He became a national figure in Democratic Party politics, often feuding with fellow Democrat Pat Brown, who was Governor of California from 1959–1967, and was a case-study in the James Q. Wilson treatise on machine politics, The Amateur Democrat.
As an early supporter of the Presidential campaign of Robert F. Kennedy in 1968, Unruh emerged as a pivotal figure in the run-up to the Democratic Convention. He helped Kennedy capture the California Primary in June of that year, but an assassin's bullet that night ended the campaign. In the melee that ensued, Unruh assisted in keeping suspect Sirhan Sirhan from the reach of angry Kennedy supporters. After an unsuccessful effort, led by Unruh and Mayor Richard J. Daley of Chicago, to draft Senator Edward M. Kennedy of Massachusetts, he endorsed Eugene McCarthy at the 1968 Democratic Convention in Chicago.

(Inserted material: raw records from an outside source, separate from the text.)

-- ==== Sys2Proof/Machine/Windows.lean ====
section
/-! DEFINITION. The window map (section 1.2), the checks on it (R6, R178, R181), and the bytes a transaction covers
(R1). -/

namespace Sys2Proof.Machine

/-- The code of a window (R178). -/
def WindowKind.code : WindowKind → Nat
  | .capture i => i.val
  | .screen c => 16 + c.val
  | .review => 18
  | .pool => 19

/-- One above the last byte of a window. -/
def Window.stop (w : Window) : Nat := w.base + w.extent

/-- Round up to a multiple of 4,096 (section 1.2). -/
def roundUp4K (n : Nat) : Nat := (n + 4095) / 4096 * 4096

/-- The capture window of a stream (section 1.2). -/
def captureWindow (i : Fin 16) (c : StreamConfig) : Window := ⟨.capture i, c.base, roundUp4K (frameSizeOf c.w c.h)⟩

/-- The windows the configuration gives, in the order of their codes (R5). -/
def State.buildWindows (s : State) : List Window :=
  ((List.finRange 16).filterMap (fun i =>
      if s.streams[i].cfg.role = .none then none else some (captureWindow i s.streams[i].cfg)))
    ++ ((List.finRange 2).filterMap (fun c =>
      let x := s.comp.screens[c]
      if x.isSet then some ⟨.screen c, x.base, 4 * x.w * x.h⟩ else none))
    ++ (if s.pool.isSet then
        [⟨.review, s.pool.review, s.pool.size⟩, ⟨.pool, s.pool.base, s.pool.size * s.pool.count⟩]
      else [])

/-- Whether a window holds an address. -/
def Window.holds (w : Window) (a : Nat) : Bool := decide (w.base ≤ a ∧ a < w.stop)

/-- Whether the bytes from `first` up to but not including `stop` share a byte with a window. -/
def Window.meets (w : Window) (first stop : Nat) : Bool := decide (max w.base first < min w.stop stop)

/-- Whether two windows share a byte (R6). -/
def Window.overlaps (v w : Window) : Bool := v.meets w.base w.stop

/-- The first byte a transaction covers, and one above its last (R1). -/
def covered (addr : Nat) (burst : Burst) (beats : Nat) : Nat × Nat :=
  match burst with
  | .incrementing => (addr, addr / 16 * 16 + 16 * beats)
  | .wrapping => (addr / (16 * beats) * (16 * beats), addr / (16 * beats) * (16 * beats) + 16 * beats)

/-- What the three tests of section 1.3 make of a transaction, and the block it goes to (R7 to R10). -/
inductive Decoded where
  | split
  | guardHit (slot : Nat)
  | refused
  | plain
  | capture (stream : Fin 16) (offset : Nat)
  | screen (screen : Fin 2) (offset : Nat)
  | review (offset : Nat)
  deriving DecidableEq, Repr

/-- The window that contains an address, or none for PLAIN (R7). -/
def regionOf (ws : List Window) (a : Nat) : Option Window := ws.find? (fun w => w.holds a)

/-- Whether every covered byte lies in the region of the start address (R7). -/
def staysInRegion (ws : List Window) (region : Option Window) (c : Nat × Nat) : Bool :=
  match region with
  | some w => decide (w.base ≤ c.1 ∧ c.2 ≤ w.stop)
  | none => decide (c.2 ≤ Config.addrEnd) && !ws.any (fun w => w.meets c.1 c.2)

/-- The decode of a transaction in ACTIVE (R7, R8, R9, R10). -/
def decodeAccess (ws : List Window) (slotSize : Nat) (addr : Nat) (burst : Burst) (beats : Nat) : Decoded :=
  let region := regionOf ws addr
  if !staysInRegion ws region (covered addr burst beats) then .split
  else
    match region with
    | none => .plain
    | some w =>
      match w.kind with
      | .pool => .guardHit ((addr - w.base) / slotSize)
      | .capture i => if burst = .wrapping ∨ addr % 16 ≠ 0 then .refused else .capture i (addr - w.base)
      | .screen c => if burst = .wrapping ∨ addr % 16 ≠ 0 then .refused else .screen c (addr - w.base)
      | .review => if burst = .wrapping ∨ addr % 16 ≠ 0 then .refused else .review (addr - w.base)

/-- The committed window of a stream (R5, R19). -/
def windowOfStream (ws : List Window) (i : Fin 16) : Option Window :=
  ws.find? (fun w => decide (w.kind = .capture i))

end Sys2Proof.Machine
end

He left the legislature to run for Governor against Ronald Reagan in 1970, then was a candidate for Mayor of Los Angeles in 1973. He lost both elections, but was elected State Treasurer in 1974, and served from 1975 until he died in office of prostate cancer on August 4, 1987. The University of Southern California Department of Political Science includes an institute named the Jesse M. Unruh Institute of Politics.
According to one apocryphal tale, he was nicknamed "Big Daddy" by Raquel Welch, when the two were allegedly involved with one another. Raquel Welch denies this claim; it is more likely that the nickname was a reference to the character in the Tennessee Williams' play, "Cat on a Hot Tin Roof."
His religion was described as Protestant, and he was a member of the American Legion. He married twice, and had five children. He was buried in Santa Monica, California.
Famous Quotes
"Money is the mother's milk of politics."
"If you can't take their money, drink their liquor, fuck their women, and then come in here the next day and vote against them, you don't belong here."